The Task Force highlighted six key imperatives in a report sent to Congress, several of which are going to be essential in healthcare improving its cybersecurity approach, Waddell observed. First, developing the healthcare workforce will be critical.
“It’s important to really make sure that the folks that are part of the federal workforce understand the complexity of the problem, and are able to present holistic solutions to be able to solve that problem,” he explained. “The challenge that we have, not only in federal but really across the board, is our adversaries only have to be right once. It costs them pennies on the dollar to be able to launch these types of attacks.”
“By developing that healthcare workforce, and making sure that [those workforce members] have the training, the skills, and the experience to be able to put in place that strategy, is a great move,” Waddell continued.
Increasing cybersecurity readiness was another key imperative from the Task Force report, he said.
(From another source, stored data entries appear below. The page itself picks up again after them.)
-- ==== Sys2Proof/Certificates/Slice0/Obligations.lean ====
section
/-! DEFINITION. The statements for the provers. -/

open Sys2Proof Sys2Proof.Machine

/-- TICK_TIMER_EXPIRY and CADIN_EDGE (03 R68, R73, R84): a master that is not handing over issues the tick that follows the
last one it issued: the next tick of the phase or, at the end tick, tick 0 of the next phase with that phase's DEADLINE; its
own application falls due LEAD later. It names its epoch and identity, and no delay. CADIN_EDGE and CARD_LOST (03 R92): a
card master that follows the strobe sets CARD_LOST when it goes missing; the 16th consecutive edge within tolerance clears
it and issues no tick, and an edge outside begins the count again. The 16th edge's silence is the model's choice (log 118). -/
def Obligations.CadenceMasterTick : Prop :=
  (
  ∀ (d : Dev) (i : TickMsg), Powered d → d.isMaster = true → d.cad.handing = false → d.cad.resign = false →
    d.cad.taking = none → d.cad.issued = some i →
    ¬(i.endT ≤ i.pos.tick + 1 ∧ 2 ^ 48 - 1 ≤ i.pos.step ∧ d.get F.PHASE_LAST ≤ i.pos.phase) →
    let inPhase := decide (i.pos.tick + 1 < i.endT)
    let pos : Pos :=
      if inPhase then ⟨i.pos.step, i.pos.phase, i.pos.tick + 1⟩
      else if d.get F.PHASE_LAST ≤ i.pos.phase then ⟨i.pos.step + 1, 0, 0⟩
      else ⟨i.pos.step, i.pos.phase + 1, 0⟩
    let m := fun (card : Bool) => ({
      epoch := d.get F.EPOCH, pos := pos, adv := !inPhase, reason := if inPhase then 0 else if d.cad.early then 1 else 2
      fromCard := card, endT := if inPhase then i.endT else d.get F.DEADLINE [pos.phase], delay := 0, lead := d.get F.CAD_LEAD
      master := d.ident } : TickMsg)
    let effect := fun (card : Bool) (e : Dev) =>
      e.cad = { d.cad with
        issued := some (m card), due := dueInsert (d.cycle + d.get F.CAD_LEAD, m card) d.cad.due, deadT := e.cad.deadT
        early := e.cad.early } ∧
      OnlyCad d e ∧ e.regs = d.regs
    (d.onStrobe = false → Gives .tickTimerExpiry d (effect false)) ∧
    (d.flag F.CARD = true → d.flag F.CARD_LOST = false → ∀ b, Gives (.cadinEdge b) d (effect true))) ∧
  (
  ∀ d : Dev, Powered d → d.isMaster = true → d.flag F.CARD = true →
    (d.flag F.CARD_LOST = false → Gives .cardLost d fun e =>
      e.get F.CARD_LOST = 1 ∧ OnlyFields [(F.CARD_LOST, [])] d e ∧
      e = { d with regs := e.regs, cad := { d.cad with cardEdges := 0 } }) ∧
    (d.flag F.CARD_LOST = true →
      (15 ≤ d.cad.cardEdges → Gives (.cadinEdge true) d fun e =>
        e.get F.CARD_LOST = 0 ∧ OnlyFields [(F.CARD_LOST, [])] d e ∧
        e = { d with regs := e.regs, cad := { d.cad with cardEdges := 0 } }) ∧
      (d.cad.cardEdges < 15 → Gives (.cadinEdge true) d fun e =>
        e = { d with cad := { d.cad with cardEdges := d.cad.cardEdges + 1 } }) ∧
      Gives (.cadinEdge false) d fun e => e = { d with cad := { d.cad with cardEdges := 0 } }))
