-- ==== Sys2Proof/Tests/Slice0.lean ====
section
/-! SUPPORT. The model's own tests: an ill-formed term that each check of WellFormed refuses, for each statement states and
operands that meet its hypotheses, and a few single steps with results worked out from the spec. -/

set_option Elab.async false

namespace Sys2Proof.Tests

open Machine

/-! ### Small states and messages -/

/-- The unit after reset but for these fields. -/
def unit (l : List (Fld × List Nat × Nat)) : Dev := l.foldl (fun d x => d.put x.1 x.2.1 x.2.2) Dev.reset

/-- A chain frame from address 9. -/
def frame (typ sub dst : Nat) (data : List Word) : Frame :=
  { dst := dst, src := 9, typ := typ, cls := reqClass typ sub, len := data.length, tag := 0, hops := 3, chain := 0, sub := sub, data := data,
    crcOk := true }

/-- A member of a ring: address 5, both ports up. -/
def member (l : List (Fld × List Nat × Nat)) : Dev :=
  unit ([(F.CHAIN_ADDR, [], 5), (F.U_STATE, [], pUp), (F.D_STATE, [], pUp)] ++ l)

/-- A command with these words that has not been split. -/
def cmd (w : List Word) (phase : CmdPhase) : Cmd := ⟨w, phase, false, 0, [], [], none, 0, none, 1, [], [], [], [], [], []⟩

/-! ### Hypotheses of the statements about the cadence -/

def aTick (p : Pos) : TickMsg :=
  { epoch := 0, pos := p, adv := false, reason := 0, fromCard := false, endT := 9, delay := 7, lead := 100, master := 0 }

def masterAt (p : Pos) (l : List (Fld × List Nat × Nat)) : Dev :=
  { unit ((F.CAD_ROLE_NOW, [], roleMaster) :: l) with
    cad := { Cad.reset with issued := some (aTick p), joined := true, seen := true } }

theorem hyp_CadenceMasterTick :
    ∀ p ∈ [(⟨4, 0, 3⟩ : Pos), ⟨4, 0, 8⟩, ⟨4, 15, 8⟩], ∀ card ∈ [0, 1],
    let d := masterAt p [(F.PHASE_LAST, [], 15), (F.CARD, [], card)]
    Powered d ∧ d.isMaster = true ∧ d.cad.handing = false ∧ d.cad.resign = false ∧ d.cad.taking = none ∧
      d.cad.issued = some (aTick p) ∧ ¬((aTick p).endT ≤ p.tick + 1 ∧ 2 ^ 48 - 1 ≤ p.step ∧ d.get F.PHASE_LAST ≤ p.phase) ∧
      (card = 0 → d.onStrobe = false) ∧ (card = 1 → d.flag F.CARD = true ∧ d.flag F.CARD_LOST = false) := by
  unfold Powered; decide +kernel

theorem hyp_CadenceStrobe :
    ∀ lost ∈ [0, 1], ∀ edges ∈ [14, 15],
    let d0 := masterAt ⟨4, 0, 3⟩ [(F.CARD, [], 1), (F.CARD_LOST, [], lost)]
    let d := { d0 with cad := { d0.cad with cardEdges := edges } }
    Powered d ∧ d.isMaster = true ∧ d.flag F.CARD = true ∧ d.flag F.CARD_LOST = decide (lost = 1) ∧ d.cad.cardEdges = edges := by
  unfold Powered; decide +kernel

theorem hyp_CadenceTickReceived :
    ∀ epoch ∈ [0, 1], let d := { member [(F.EPOCH, [], epoch)] with cad := { Cad.reset with seen := true, joined := true } }
    let f := frame tyTick 0 bcast (aTick ⟨4, 1, 2⟩).toWords
    Powered d ∧ Arrives d 0 tyTick f ∧ d.cad.seen = true ∧ (tickIn f 0).delay = 7 ∧
      (epoch = 0 → (tickIn f 0).epoch = d.get F.EPOCH ∧ d.isMaster = false ∧ d.cad.joined = true ∧ d.flag F.CAD_LOST = false ∧
        (tickIn f 0).delay < (tickIn f 0).lead) ∧
      (epoch = 1 → (tickIn f 0).epoch ≠ d.get F.EPOCH ∧ epochNewer (tickIn f 0).epoch (d.get F.EPOCH) = false) := by
  unfold Powered Arrives; decide +kernel

theorem hyp_CadencePositionMoves :
    (∀ joined ∈ [true, false], ∀ step ∈ [0, 2 ^ 48 - 1],
      let m := aTick ⟨step, 0, 3⟩
      let d := { unit [(F.POS_PHASE, [], 1)] with cad := { Cad.reset with joined := joined, due := [(3, m)] } }
      Powered d ∧ d.cad.due = [(3, m)] ∧ m.pos.step < 2 ^ 48 ∧ m.pos.phase < 16 ∧ m.pos.tick < 2 ^ 20 ∧ m.endT < 2 ^ 20 ∧
        (step ≠ 0 → Pos.lt d.pos m.pos = true ∧ epochNewer d.cad.appliedEpoch m.epoch = false) ∧
        (step = 0 → Pos.lt d.pos m.pos = false)) ∧
    (∀ last ∈ [0, 8],
      let d := { unit [(F.FREE_RUN, [], 1), (F.POS_END, [], last)] with cad := { Cad.reset with joined := true } }
      Powered d ∧ d.cad.joined = true ∧ d.flag F.FREE_RUN = true ∧
        (last = 8 → d.pos.tick + 1 < d.get F.POS_END) ∧ (last = 0 → d.get F.POS_END ≤ d.pos.tick + 1)) := by
  unfold Powered; decide +kernel

theorem hyp_CadenceVoteWrite : Powered (unit []) ∧ Powered Dev.reset := by unfold Powered; decide +kernel

def aVote (phase : Nat) : VoteMsg := { epoch := 0, phase := phase, level := 0, step := 0, source := 3 * 128 + 9 }

theorem hyp_CadenceVotesAndParticipation :
    ∀ phase ∈ [0, 1], ∀ typ ∈ [tyVote, tyJoin, tyLeave], ∀ at' ∈ [(⟨0, 0, 7⟩ : Pos), ⟨0, 1, 0⟩],
    let d := { member [(F.CHAIN_ADDR_ID, [], 3), (F.CHAIN_ADDR, [], 1), (F.CAD_ROLE_NOW, [], roleMaster)] with
      cad := { Cad.reset with joined := true, issued := some (aTick at') } }
    let f := frame typ 0 1 (aVote phase).toWords
    let m := VoteMsg.ofWords f.data
    Powered d ∧ Arrives d 0 typ f ∧ m = aVote phase ∧ d.chainSource = true ∧ m.level = 0 ∧
      m.source / 128 = d.get F.CHAIN_ADDR_ID ∧ epochNewer (d.get F.EPOCH) m.epoch = false ∧
      (phase = 0 ↔ (m.epoch = d.cad.appliedEpoch ∧ m.step = d.pos.step ∧ m.phase = d.pos.phase ∧ d.cad.joined = true)) ∧
      (d.isMaster = true ∧ (d.cad.issued.map (fun i => (i.pos.step, i.pos.phase)) = some (m.step, m.phase) ↔ at'.phase = phase)) ∧
      Pos.lt ⟨d.pos.step, d.pos.phase, 0⟩ ⟨m.step, m.phase, 0⟩ = decide (phase = 1) := by
  unfold Powered Arrives; decide +kernel
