-- ==== Sys2Proof/WellFormed.lean ====
section
/-! DEFINITION. Well-formed commands: every operand lies in the FIXED legal range the spec gives its field
(spec/30_encoding.md R94 "fields used", spec/60_exceptions.md R206). A command outside its range still has an
encoding and still runs: it ends with E_BAD_OPERAND (R97). The state-dependent ranges of R98 (RDNODE's `i`,
RDPK's `d`) are no property of the command and are checked by the meanings. -/

namespace Sys2Proof

/-- The fixed legal ranges of R206, one line a command. -/
def Instr.wellFormed : Instr → Bool
  | .nop => true
  | .rdsr i => decide (i.toNat ≤ 14)
  | .reset => true
  | .clrfreq => true
  | .setfreq i _ => decide (i.toNat ≤ 255)
  | .rdfreq i => decide (i.toNat ≤ 256)
  | .build => true
  | .rdnode s _ => decide (s.toNat ≤ 6)
  | .gencodes => true
  | .rdclen i => decide (i.toNat ≤ 256)
  | .rdcode s i => decide (i.toNat ≤ 256) && decide (s.toNat ≤ 7)
  | .pkreset => true
  | .pushbit d => decide (d.toNat ≤ 1)
  | .pushsym i => decide (i.toNat ≤ 256)
  | .rdpk _ => true
  | .upreset => true
  | .upbyte d => decide (d.toNat ≤ 255)
  | .uprewind => true
  | .nextbit => true

/-- `Instr.wellFormed` as a proposition. -/
abbrev Instr.WellFormed (i : Instr) : Prop := i.wellFormed = true

end Sys2Proof
end

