-- ==== Sys2Proof/Laws/Codes.lean ====
section
/-! SUPPORT. Paths in the tree that BUILD makes, and what GENCODES makes of them (spec/41_code_table_generator.md R141
to R144): every node has exactly one path from the root, a path is no longer than NLEAF − 1, and a leaf's code is its
path. -/

namespace Sys2Proof.Machine

/-! ### The finished tree -/

section
variable {ft : Vector Data 256} {nodes : List Node} {q : List Nat}

theorem Arena.isLeaf_iff (h : Arena ft nodes q) {j : Nat} {n : SymbolId} :
    IsLeaf nodes j n ↔ (presentSymbols ft)[j]? = some n := by
  constructor
  · intro hl
    by_cases hj : j < (presentSymbols ft).length
    · obtain ⟨nd, h1, h2, _⟩ := h.leaf j _ (List.getElem?_eq_getElem hj)
      rw [List.getElem?_eq_getElem hj, hl.unique ⟨nd, h1, h2⟩]
    · have hl' := hl
      obtain ⟨nd, h1, _⟩ := hl'
      obtain ⟨l, r, h2, _⟩ := h.internal j (by omega) (List.getElem?_eq_some_iff.mp h1).1
      exact absurd h2 hl.not_internal
  · intro hn
    obtain ⟨nd, h1, h2, _⟩ := h.leaf j n hn
    exact ⟨nd, h1, h2⟩

theorem Arena.internal_ge (h : Arena ft nodes q) {k l r : Nat} (hk : IsInternal nodes k l r) :
    (presentSymbols ft).length ≤ k := by
  by_contra hlt
  have := h.isLeaf_iff.mpr (List.getElem?_eq_getElem (Nat.lt_of_not_le hlt))
  exact this.not_internal hk

/-- What an internal node says of its children. -/
theorem Arena.children (h : Arena ft nodes q) {k l r : Nat} (hk : IsInternal nodes k l r) :
    l < k ∧ r < k ∧ l ≠ r ∧ parentAt nodes l = some k ∧ parentAt nodes r = some k := by
  obtain ⟨l', r', h1, h2, h3, h4, h5, h6, _⟩ := h.internal k (h.internal_ge hk) hk.lt
  obtain ⟨rfl, rfl⟩ := hk.unique h1
  exact ⟨h2, h3, h4, h5, h6⟩

theorem Arena.leaf_index_unique (h : Arena ft nodes q) {j k : Nat} {n : SymbolId} (hj : IsLeaf nodes j n)
    (hk : IsLeaf nodes k n) : j = k := by
  have h1 := h.isLeaf_iff.mp hj
  have h2 := h.isLeaf_iff.mp hk
  have hnd : (presentSymbols ft).Nodup := (presentSymbols_sorted ft).imp fun hlt => ne_of_lt hlt
  exact (hnd.getElem_inj_iff (hi := (List.getElem?_eq_some_iff.mp h1).1) (hj := (List.getElem?_eq_some_iff.mp h2).1)).mp
    ((List.getElem?_eq_some_iff.mp h1).2.trans (List.getElem?_eq_some_iff.mp h2).2.symm)

theorem Arena.exists_leaf (h : Arena ft nodes q) {n : SymbolId} (hn : ftAt ft n ≠ 0) : ∃ j, IsLeaf nodes j n := by
  obtain ⟨j, hj⟩ := List.mem_iff_getElem?.mp (mem_presentSymbols.mpr hn)
  exact ⟨j, h.isLeaf_iff.mpr hj⟩

theorem Arena.ne_zero_of_leaf (h : Arena ft nodes q) {j : Nat} {n : SymbolId} (hl : IsLeaf nodes j n) :
    ftAt ft n ≠ 0 :=
  mem_presentSymbols.mp (List.mem_iff_getElem?.mpr ⟨j, h.isLeaf_iff.mp hl⟩)

variable {root : Nat}

/-- The root is the last node (R130). -/
theorem Arena.root_eq (h : Arena ft nodes [root]) : root + 1 = nodes.length := by
  have hr := h.inside root (by simp)
  have hlast : nodes.length - 1 ∈ [root] := by
    rw [h.root _ (by omega)]
    cases hp : parentAt nodes (nodes.length - 1) with
    | none => rfl
    | some p => have := h.child _ p hp; omega
  have : nodes.length - 1 = root := by simpa using hlast
  omega

theorem Arena.parent_eq_none_iff (h : Arena ft nodes [root]) {j : Nat} (hj : j < nodes.length) :
    parentAt nodes j = none ↔ j = root := by
  rw [← h.root j hj]; simp

theorem Arena.kind (h : Arena ft nodes [root]) {j : Nat} (hj : j < nodes.length) :
    (∃ n, IsLeaf nodes j n) ∨ ∃ l r, IsInternal nodes j l r := by
  by_cases hN : j < (presentSymbols ft).length
  · exact .inl ⟨_, h.isLeaf_iff.mpr (List.getElem?_eq_getElem hN)⟩
  · obtain ⟨l, r, h1, _⟩ := h.internal j (by omega) hj
    exact .inr ⟨l, r, h1⟩

end

/-! ### Paths -/

theorem follow_append (nodes : List Node) (d : Code) : ∀ (c : Code) (j : Nat),
    follow nodes j (c ++ d) = (follow nodes j c).bind fun i => follow nodes i d
  | [], j => rfl
  | b :: c, j => by
    simp only [List.cons_append, follow]
    cases nodes[j]? with
    | none => rfl
    | some nd =>
      cases hb : nd.body with
      | leaf n => simp only [hb]; rfl
      | internal l r => simp only [hb]; exact follow_append nodes d c _

theorem follow_cons {nodes : List Node} {j i : Nat} {b : Bool} {c : Code} :
    follow nodes j (b :: c) = some i ↔
      ∃ l r, IsInternal nodes j l r ∧ follow nodes (if b then r else l) c = some i := by
  simp only [follow]
  constructor
  · intro h
    cases hn : nodes[j]? with
    | none => simp [hn] at h
    | some nd =>
      cases hb : nd.body with
      | leaf n => simp [hn, hb] at h
      | internal l r => exact ⟨l, r, ⟨nd, hn, hb⟩, by simpa [hn, hb] using h⟩
  · rintro ⟨l, r, ⟨nd, hn, hb⟩, h⟩
    simpa [hn, hb] using h

theorem follow_snoc {nodes : List Node} {j i : Nat} {b : Bool} {c : Code} :
    follow nodes j (c ++ [b]) = some i ↔
      ∃ k l r, follow nodes j c = some k ∧ IsInternal nodes k l r ∧ i = if b then r else l := by
  rw [follow_append]
  constructor
  · intro h
    obtain ⟨k, h1, h2⟩ := Option.bind_eq_some_iff.mp h
    obtain ⟨l, r, h3, h4⟩ := follow_cons.mp h2
    exact ⟨k, l, r, h1, h3, (Option.some.inj h4).symm⟩
  · rintro ⟨k, l, r, h1, h3, rfl⟩
    rw [h1]
    exact follow_cons.mpr ⟨l, r, h3, rfl⟩

/-- A leaf has no path beyond it. -/
theorem follow_leaf {nodes : List Node} {j i : Nat} {n : SymbolId} {c : Code} (hl : IsLeaf nodes j n)
    (h : follow nodes j c = some i) : c = [] ∧ i = j := by
  cases c with
  | nil => exact ⟨rfl, (Option.some.inj h).symm⟩
  | cons b c =>
    obtain ⟨l, r, h1, _⟩ := follow_cons.mp h
    exact absurd h1 hl.not_internal

section
variable {ft : Vector Data 256} {nodes : List Node} {root : Nat}

/-- A path of `k` steps leads at least `k` indices down; its last internal node is no leaf. -/
theorem Arena.follow_bound (h : Arena ft nodes [root]) : ∀ (c : Code) (j i : Nat), follow nodes j c = some i → c ≠ [] →
    (presentSymbols ft).length + c.length ≤ j + 1
  | [], _, _, _, hne => absurd rfl hne
  | [b], j, i, hf, _ => by
    obtain ⟨l, r, h1, _⟩ := follow_cons.mp hf
    have := h.internal_ge h1
    simp only [List.length_cons, List.length_nil]; omega
  | b :: b' :: c, j, i, hf, _ => by
    obtain ⟨l, r, h1, h2⟩ := follow_cons.mp hf
    have := h.follow_bound (b' :: c) _ i h2 (by simp)
    have hc := h.children h1
    have : (if b then r else l) < j := by split <;> omega
    simp only [List.length_cons] at *; omega

theorem Arena.follow_length (h : Arena ft nodes [root]) {c : Code} {i : Nat} (hf : follow nodes root c = some i)
    (hne : c ≠ []) : c.length ≤ (presentSymbols ft).length - 1 := by
  have := h.follow_bound c root i hf hne
  have := h.root_eq
  have := h.count
  simp only [List.length_cons, List.length_nil] at this
  omega

/-- A node has at most one path from the root. -/
theorem Arena.follow_unique (h : Arena ft nodes [root]) (c : Code) : ∀ (d : Code) (i : Nat),
    follow nodes root c = some i → follow nodes root d = some i → c = d := by
  have hroot : ∀ (d : Code) (b : Bool), follow nodes root (d ++ [b]) ≠ some root := by
    intro d b hd
    obtain ⟨k, l, r, _, h2, h3⟩ := follow_snoc.mp hd
    have hp : parentAt nodes root = some k := by
      have := h.children h2
      cases b
      · rw [h3]; exact this.2.2.2.1
      · rw [h3]; exact this.2.2.2.2
    rw [(h.parent_eq_none_iff (h.inside root (by simp))).mpr rfl] at hp
    cases hp
  induction c using List.reverseRecOn with
  | nil =>
    intro d i hc hd
    have : i = root := (Option.some.inj hc).symm
    subst this
    cases d using List.reverseRecOn with
    | nil => rfl
    | append_singleton d b => exact absurd hd (hroot d b)
  | append_singleton c b ih =>
    intro d i hc hd
    cases d using List.reverseRecOn with
    | nil =>
      have : i = root := (Option.some.inj hd).symm
      subst this
      exact absurd hc (hroot c b)
    | append_singleton d b' =>
      obtain ⟨k, l, r, h1, h2, h3⟩ := follow_snoc.mp hc
      obtain ⟨k', l', r', h1', h2', h3'⟩ := follow_snoc.mp hd
      have e := h.children h2
      have e' := h.children h2'
      have hp : parentAt nodes i = some k := by
        rw [h3]; cases b
        · exact e.2.2.2.1
        · exact e.2.2.2.2
      have hp' : parentAt nodes i = some k' := by
        rw [h3']; cases b'
        · exact e'.2.2.2.1
        · exact e'.2.2.2.2
      have : k = k' := by rw [hp] at hp'; exact Option.some.inj hp'
      subst this
      obtain ⟨rfl, rfl⟩ := h2.unique h2'
      rw [ih d k h1 h1']
      congr 2
      have hlr := e.2.2.1
      rw [h3] at h3'
      cases b <;> cases b' <;> simp at h3' <;> first | rfl | exact absurd h3' hlr | exact absurd h3'.symm hlr

/-- Every node has a path from the root. -/
theorem Arena.reachable (h : Arena ft nodes [root]) : ∀ (m i : Nat), nodes.length ≤ i + m → i < nodes.length →
    ∃ c, follow nodes root c = some i
  | 0, i, h1, h2 => by omega
  | m + 1, i, h1, h2 => by
    cases hp : parentAt nodes i with
    | none => exact ⟨[], by rw [(h.parent_eq_none_iff h2).mp hp]; rfl⟩
    | some p =>
      obtain ⟨h3, h4, l, r, h5, h6⟩ := h.child i p hp
      obtain ⟨c, hc⟩ := h.reachable m p (by omega) h4
      rcases h6 with rfl | rfl
      · exact ⟨c ++ [false], follow_snoc.mpr ⟨p, i, r, hc, h5, rfl⟩⟩
      · exact ⟨c ++ [true], follow_snoc.mpr ⟨p, l, i, hc, h5, rfl⟩⟩

/-! ### GENCODES -/

/-- What `walk` does: each leaf below `j` gets its path from `j` behind `p`, and no other symbol changes. -/
theorem Arena.walk_spec (h : Arena ft nodes [root]) : ∀ (fuel j : Nat) (p : Code) (ct : Vector Code 257),
    j < fuel → j < nodes.length → ∃ ct', walk nodes fuel j p ct = .ok ct' ∧ ∀ n : SymbolId,
      (∃ c i, follow nodes j c = some i ∧ IsLeaf nodes i n ∧ ct'[n.val] = p ++ c) ∨
      ((∀ c i, follow nodes j c = some i → ¬ IsLeaf nodes i n) ∧ ct'[n.val] = ct[n.val])
  | 0, j, p, ct, h1, h2 => by omega
  | fuel + 1, j, p, ct, h1, h2 => by
    rcases h.kind h2 with ⟨m, hl⟩ | ⟨l, r, hi⟩
    · have hl' := hl
      obtain ⟨nd, e1, e2⟩ := hl'
      refine ⟨ct.set m.val p m.isLt, by simp [walk, e1, e2], fun n => ?_⟩
      by_cases hnm : n = m
      · subst hnm
        exact .inl ⟨[], j, rfl, hl, by simp⟩
      · refine .inr ⟨fun c i hf hl2 => ?_, ?_⟩
        · obtain ⟨_, rfl⟩ := follow_leaf hl hf
          exact hnm (hl2.unique hl)
        · rw [Vector.getElem_set_ne]
          intro e; exact hnm (Fin.ext e.symm)
    · obtain ⟨hlj, hrj, _, _, _⟩ := h.children hi
      obtain ⟨ct1, w1, g1⟩ := h.walk_spec fuel l (p ++ [false]) ct (by omega) (by omega)
      obtain ⟨ct2, w2, g2⟩ := h.walk_spec fuel r (p ++ [true]) ct1 (by omega) (by omega)
      have hi' := hi
      obtain ⟨nd, e1, e2⟩ := hi'
      refine ⟨ct2, by simp [walk, e1, e2, w1, w2], fun n => ?_⟩
      rcases g2 n with ⟨c, i, f1, f2, f3⟩ | ⟨f1, f2⟩
      · exact .inl ⟨true :: c, i, follow_cons.mpr ⟨l, r, hi, f1⟩, f2, by rw [f3]; simp⟩
      · rcases g1 n with ⟨c, i, k1, k2, k3⟩ | ⟨k1, k2⟩
        · exact .inl ⟨false :: c, i, follow_cons.mpr ⟨l, r, hi, k1⟩, k2, by rw [f2, k3]; simp⟩
        · refine .inr ⟨fun c i hf hl => ?_, f2.trans k2⟩
          cases c with
          | nil =>
            have : j = i := Option.some.inj hf
            subst this
            exact hl.not_internal hi
          | cons b c =>
            obtain ⟨l', r', hi2, hf2⟩ := follow_cons.mp hf
            obtain ⟨rfl, rfl⟩ := hi.unique hi2
            cases b
            · exact k1 c i hf2 hl
            · exact f1 c i hf2 hl

/-- The code table of the finished tree: with one leaf, the sentinel's code is the single bit 0 (R142); with more,
the codes are the paths to the leaves (R141). -/
theorem Arena.genCodes_spec (h : Arena ft nodes [root]) : ∃ ct, genCodes nodes root = .ok ct ∧
    ((presentSymbols ft).length = 1 → ct = emptyTable.set Config.eos.val [false] Config.eos.isLt) ∧
    (2 ≤ (presentSymbols ft).length → ∀ n : SymbolId,
      (∃ i, follow nodes root ct[n.val] = some i ∧ IsLeaf nodes i n ∧ ct[n.val] ≠ []) ∨
      (ct[n.val] = [] ∧ ftAt ft n = 0)) := by
  have hr := h.inside root (by simp)
  have hre := h.root_eq
  have hc := h.count
  simp only [List.length_cons, List.length_nil] at hc
  rcases h.kind hr with ⟨m, hl⟩ | ⟨l, r, hi⟩
  · have hm : m = Config.eos := by
      have h1 := h.isLeaf_iff.mp hl
      have hlt := (List.getElem?_eq_some_iff.mp h1).1
      have hN : (presentSymbols ft).length = 1 := by omega
      have h2 : Config.eos ∈ presentSymbols ft := mem_presentSymbols.mpr (by rw [ftAt_eos]; decide)
      obtain ⟨x, hx⟩ := List.length_eq_one_iff.mp hN
      rw [hx] at h1 h2
      have : root = 0 := by omega
      subst this
      simp at h1 h2
      rw [h2, h1]
    have hl' := hl
    obtain ⟨nd, e1, e2⟩ := hl'
    refine ⟨emptyTable.set m.val [false] m.isLt, by simp [genCodes, e1, e2], fun _ => by rw [hm], fun hN => ?_⟩
    have := (List.getElem?_eq_some_iff.mp (h.isLeaf_iff.mp hl)).1
    omega
  · obtain ⟨ct, w, g⟩ := h.walk_spec nodes.length root [] emptyTable hr hr
    have hi' := hi
    obtain ⟨nd, e1, e2⟩ := hi'
    refine ⟨ct, by simp [genCodes, e1, e2, w], fun hN => ?_, fun _ n => ?_⟩
    · have := h.internal_ge hi
      omega
    · rcases g n with ⟨c, i, f1, f2, f3⟩ | ⟨f1, f2⟩
      · rw [List.nil_append] at f3
        refine .inl ⟨i, by rw [f3]; exact f1, f2, ?_⟩
        rw [f3]; rintro rfl
        have : root = i := Option.some.inj f1
        subst this
        exact f2.not_internal hi
      · refine .inr ⟨by rw [f2]; simp [emptyTable], ?_⟩
        by_contra hn
        obtain ⟨j, hj⟩ := h.exists_leaf hn
        have hjl := hj
        obtain ⟨nd', hj', _⟩ := hjl
        have hjL := (List.getElem?_eq_some_iff.mp hj').1
        obtain ⟨c, hc'⟩ := h.reachable nodes.length j (by omega) hjL
        exact f1 c j hc' hj

end

end Sys2Proof.Machine
end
This includes cyber resiliency and being able to respond, detect, and recover from an attack.
Improved cybersecurity awareness and education is one of the ways that the report noted how cyber resiliency can be strengthened.
“There's a lot of work to do, but the good news is that there's now a really sound strategy within the Cyber Security Task Force document,” Waddell said. “There are some really sound recommendations that can make a difference.”
With the (ISC)² report quoting a 20 percent increase since 2015 in the cybersecurity workforce gap, Waddell said that having those numbers go down by next report takes place is just the beginning.
“We're actually seeing some of these solutions, particularly around cybersecurity awareness and education, that are working,” he stated. “We can then take that and then advance and scale up.”
“These big numbers, the only way we're going to help address the gap is to take the things that are working now with respect to the education that's out there. That’s not only (ISC)² but other partners as well, and be able to scale that up.”